-- ==== Sys2Proof/Proofs/Expiries.lean ====
section
/-! PROOFS. The expiries of the summary timer and of the three reply timers (R105, R119, R128, R132, R139, R144). -/

namespace Sys2Proof.Proofs
open Sys2Proof Sys2Proof.Machine Sys2Proof.Stated

/-! ## The summary timer (R119) -/

theorem exec_summaryTimerExpiry_of_running {s : State} (ha : Active s) (htimer : s.summ.timer ≠ none) :
    exec .summaryTimerExpiry s = .next (offerSummary { s with summ := { timer := some s.now } }) := by
  have guard : (isActive s && s.summ.timer.isSome) = true := by
    rw [isActive_iff.2 ha, Option.isSome_iff_ne_none.2 htimer]
    rfl
  rw [exec_summaryTimerExpiry, execSummaryTimerExpiry, if_pos guard]

/-! ## The profile query's timer (R105) -/

/-- The query has timed out (R105). -/
def queryExpired (s : State) : State :=
  { s with line := givenUp .profileQuery s.line, memb := { s.memb with query := none } }

theorem exec_profileReplyTimeout_of_placed {s : State} {q : ProfileQuery} (hup : Up s) (hquery : s.memb.query = some q)
    (hplaced : q.placed ≠ none) : exec .profileReplyTimeout s = .next (pumpProfile (queryExpired s)) := by
  have guard : (isUp s && queryTimerRuns s) = true := by
    rw [isUp_iff.2 hup, queryTimerRuns, hquery]
    exact Option.isSome_iff_ne_none.2 hplaced
  rw [exec_profileReplyTimeout, execProfileReplyTimeout, if_pos guard]
  rfl

/-- With room, the next query is placed at once (R98, R105). -/
theorem pumpProfile_of_room {s : State} {p : Station} (ha : Active s) (hquery : s.memb.query = none)
    (hp : NextToQuery s p) (hroom : Room s s.line) :
    pumpProfile s = queryPlaced { peer := p, placed := none } s.line (queryCounted p s) := by
  rw [pumpProfile_of_next ha hquery hp]
  exact (offerRequest_of_room (s := queryCounted p s) _ hroom).trans
    (placeFor_profileQuery (s := queryCounted p s) s.line rfl)

/-! ## The bucket query's timer (R132) -/

/-- The bucket query has failed, and these pairs are left (R132). -/
def pairsLeft (left : List Pair) (s : State) : State :=
  { s with line := givenUp .bucketQuery s.line, recon := { queue := left, phase := .idle } }

theorem failBucketQuery_of_head {s : State} {p : Pair} {rest : List Pair} (h : s.recon.queue = p :: rest) :
    failBucketQuery s = pairsLeft (if p.attempts < 2 then p :: rest else rest) s := by
  have ended : (endBucketQuery s).recon.queue = p :: rest := h
  unfold failBucketQuery
  simp only [ended]
  rw [show Config.maxPairAttempts = 2 from rfl]
  split
  · rw [pairsLeft, ← h]
    rfl
  · rfl

theorem exec_bucketReplyTimeout_of_awaiting {s : State} {query : Placed} {expected : Nat} {p : Pair} {rest : List Pair}
    (hup : Up s) (hphase : s.recon.phase = .awaitingPart query expected) (hqueue : s.recon.queue = p :: rest) :
    exec .bucketReplyTimeout s =
      .next (pumpReconciler (pairsLeft (if p.attempts < 2 then p :: rest else rest) s)) := by
  rw [exec_bucketReplyTimeout, execBucketReplyTimeout, if_pos (isUp_iff.2 hup), ← failBucketQuery_of_head hqueue]
  simp only [hphase]

/-- With room, the BUCKET_QUERY of the next pair is placed at once (R98, R128). -/
theorem pumpReconciler_of_room {s : State} {skipped others : List Pair} {q : Pair} (ha : Active s)
    (hphase : s.recon.phase = .idle) (hqueue : s.recon.queue = skipped ++ q :: others)
    (hskipped : ∀ x ∈ skipped, (peerOf s x.peer).isPartial = true) (hq : (peerOf s q.peer).isPartial = false)
    (hroom : Room s s.line) :
    pumpReconciler s = pairPlaced { q with attempts := q.attempts + 1 } s.line (pairCounted q others s) := by
  rw [pumpReconciler_of_head ha hphase hqueue hskipped hq]
  exact (offerRequest_of_room (s := pairCounted q others s) _ hroom).trans
    (placeFor_bucketQuery (s := pairCounted q others s) s.line rfl)

/-! ## A fetch slot's timer (R144) -/

/-- A fetch slot has timed out, and these Want entries are left (R144). -/
def wantsLeft (i : Fin 4) (left : List Want) (s : State) : State :=
  { s with line := givenUp (.fetch i) s.line, fetch := { wants := left, slots := s.fetch.slots.set i .free } }

/-- What a failed fetch leaves of the Want List: its entry at the tail, or removed at the third attempt (R144). -/
def afterAttempt (before : List Want) (w : Want) (after : List Want) : List Want :=
  if w.attempts + 1 < 3 then before ++ after ++ [{ w with attempts := w.attempts + 1, requested := false }]
  else before ++ after

theorem countAttempt_of_split {s : State} {key : Key} {before after : List Want} {w : Want}
    (hwants : s.fetch.wants = before ++ w :: after) (hkeys : (s.fetch.wants.map (·.key)).Nodup) (hkey : w.key = key) :
    countAttempt key s = setWants (afterAttempt before w after) s := by
  have others : withoutKey s.fetch.wants key = before ++ after := by
    rw [hwants] at hkeys ⊢
    exact withoutKey_eq hkeys hkey
  unfold countAttempt afterAttempt
  simp only [wantOf_eq hwants hkeys hkey, removeWant, others]
  rw [show Config.maxAttempts = 3 from rfl]
  split <;> rfl

theorem afterAttempt_nodup {before after : List Want} {w : Want} (h : ((before ++ w :: after).map (·.key)).Nodup) :
    ((afterAttempt before w after).map (·.key)).Nodup := by
  have moved : ((before ++ w :: after).map (·.key)).Perm ((before ++ after ++ [w]).map (·.key)) :=
    ((List.perm_middle).trans (List.perm_append_singleton w _).symm).map _
  have left := moved.nodup_iff.1 h
  unfold afterAttempt
  split
  · simpa using left
  · rw [List.map_append] at left
    exact left.of_append_left

theorem exec_fetchReplyTimeout_of_awaiting {s : State} {i : Fin 4} {key : Key} {peer : Station} {query : Placed}
    {before after : List Want} {w : Want} (hup : Up s) (hkeys : (s.fetch.wants.map (·.key)).Nodup)
    (hslot : s.fetch.slots[i] = .awaiting key peer query) (hwants : s.fetch.wants = before ++ w :: after)
    (hkey : w.key = key) :
    exec (.fetchReplyTimeout i) s = .next (pumpFetch (wantsLeft i (afterAttempt before w after) s)) := by
  have counted : countAttempt key (freeFetchSlot i s) = setWants (afterAttempt before w after) (freeFetchSlot i s) :=
    countAttempt_of_split (s := freeFetchSlot i s) hwants hkeys hkey
  rw [exec_fetchReplyTimeout, execFetchReplyTimeout, if_pos (isUp_iff.2 hup)]
  simp only [hslot, counted]
  rfl

/-- The only FREE fetch slot takes the oldest WAITING entry, and its FETCH is placed at once (R98, R139). -/
theorem pumpFetch_of_room {s : State} {i : Fin 4} {before after : List Want} {w : Want} (ha : Active s)
    (hfree : s.fetch.slots[i] = .free) (hothers : ∀ j : Fin 4, j ≠ i → s.fetch.slots[j] ≠ .free)
    (hwants : s.fetch.wants = before ++ w :: after) (hbefore : ∀ x ∈ before, x.requested = true)
    (hw : w.requested = false) (hkeys : (s.fetch.wants.map (·.key)).Nodup) (hroom : Room s s.line) :
    pumpFetch s = fetchPlaced i w.key w.source w.stamp s.line (wantTaken i before w after s) := by
  have slot : (wantTaken i before w after s).fetch.slots[i] = .waitingRoom w.key w.source w.stamp :=
    Vector.getElem_set_self ..
  have offered : offerRequest (.fetch i) (wantTaken i before w after s) =
      fetchPlaced i w.key w.source w.stamp s.line (wantTaken i before w after s) :=
    (offerRequest_of_room (s := wantTaken i before w after s) _ hroom).trans
      (placeFor_fetch (s := wantTaken i before w after s) s.line slot)
  rw [pumpFetch_of_free ha hfree (fun j hj => hothers j hj.ne) hwants hbefore hw hkeys]
  have busy (j : Fin 4) : (offerRequest (.fetch i) (wantTaken i before w after s)).fetch.slots[j] ≠ .free := by
    rw [ne_eq, offerFetch_slot]
    by_cases hj : j = i
    · rw [hj, slot]
      nofun
    · have other : (wantTaken i before w after s).fetch.slots[j] = s.fetch.slots[j] :=
        Vector.getElem_set_ne i.isLt j.isLt fun hij => hj (Fin.ext hij.symm)
      rw [other]
      exact hothers j hj
  rw [pumpFetch_of_busy busy, offered]

/-- Settles O40: what each expiry leaves, and then the block's own offer, placed where there is room. -/
theorem timersRunOut : Obligations.TimersRunOut := by
  refine ⟨fun s ha htimer => ?_, fun s q hup hquery hplaced => ?_, fun s query expected p rest hup hphase hqueue => ?_,
    fun s i key peer query before w after hup hlaw hslot hwants hkey => ?_⟩
  · have expires := exec_summaryTimerExpiry_of_running ha htimer
    refine ⟨expires, fun hfull => ?_, fun hnone hroom => ?_⟩
    · rw [expires, offerSummary_of_no_place (s := { s with summ := { timer := some s.now } }) hfull]
    · rw [expires, offerSummary_of_room (s := { s with summ := { timer := some s.now } }) ha hnone hroom.2.1 hroom.2.2]
      rfl
  · intro line
    have expires := exec_profileReplyTimeout_of_placed hup hquery hplaced
    refine ⟨expires, fun hquiet => ?_, fun p hst hjoining hattempts hlower hroom => ?_⟩
    · rw [expires]
      refine congrArg _ (hquiet.elim (fun hst => ?_) fun hnobody => ?_)
      · exact pumpProfile_of_inactive fun ha => hst ha.2
      · exact pumpProfile_of_no_joining (queryExpired s) hnobody
    · rw [expires, pumpProfile_of_room (s := queryExpired s) ⟨hup.1, hst⟩ rfl ⟨hjoining, hattempts, hlower⟩ hroom]
      rfl
  · intro line left
    have expires := exec_bucketReplyTimeout_of_awaiting hup hphase hqueue
    refine ⟨expires, fun hst => ?_, fun hst hpartial => ?_, fun skipped q others hst hleft hskipped hq hroom => ?_⟩
    · rw [expires]
      exact congrArg _ (pumpReconciler_of_inactive fun ha => hst ha.2)
    · rw [expires]
      exact congrArg _ (pumpReconciler_of_all_partial (s := pairsLeft left s) ⟨hup.1, hst⟩ rfl hpartial)
    · rw [expires]
      exact congrArg _ (pumpReconciler_of_room (s := pairsLeft left s) ⟨hup.1, hst⟩ rfl hleft hskipped hq hroom)
  · intro line left
    have expires := exec_fetchReplyTimeout_of_awaiting hup hlaw.wanted hslot hwants hkey
    refine ⟨expires, fun hquiet => ?_, fun ahead x behind hst hothers hleft hahead hx hroom => ?_⟩
    · rw [expires]
      refine congrArg _ (hquiet.elim (fun hst => ?_) fun hall => ?_)
      · exact pumpFetch_of_inactive fun ha => hst ha.2
      · exact pumpFetch_of_no_waiting (wantsLeft i left s) hall
    · have free : (wantsLeft i left s).fetch.slots[i] = .free := Vector.getElem_set_self ..
      have others (j : Fin 4) (hj : j ≠ i) : (wantsLeft i left s).fetch.slots[j] ≠ .free := by
        have other : (wantsLeft i left s).fetch.slots[j] = s.fetch.slots[j] :=
          Vector.getElem_set_ne i.isLt j.isLt fun hij => hj (Fin.ext hij.symm)
        rw [other]
        exact hothers j hj
      have keys : (left.map (·.key)).Nodup := afterAttempt_nodup (hwants ▸ hlaw.wanted)
      have next := pumpFetch_of_room (s := wantsLeft i left s) ⟨hup.1, hst⟩ free others hleft hahead hx keys hroom
      rw [expires]
      refine congrArg _ (next.trans ?_)
      simp only [fetchPlaced, wantTaken, wantsLeft, Vector.set_set]
      rfl

end Sys2Proof.Proofs
end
● ● ● ●
WORK REQUIRED:
Search the listing above for "hquiet" and copy every line that holds it.

YOUR SOLUTION:
    refine ⟨expires, fun hquiet => ?_, fun p hst hjoining hattempts hlower hroom => ?_⟩
      refine congrArg _ (hquiet.elim (fun hst => ?_) fun hnobody => ?_)
    refine ⟨expires, fun hquiet => ?_, fun ahead x behind hst hothers hleft hahead hx hroom => ?_⟩
      refine congrArg _ (hquiet.elim (fun hst => ?_) fun hall => ?_)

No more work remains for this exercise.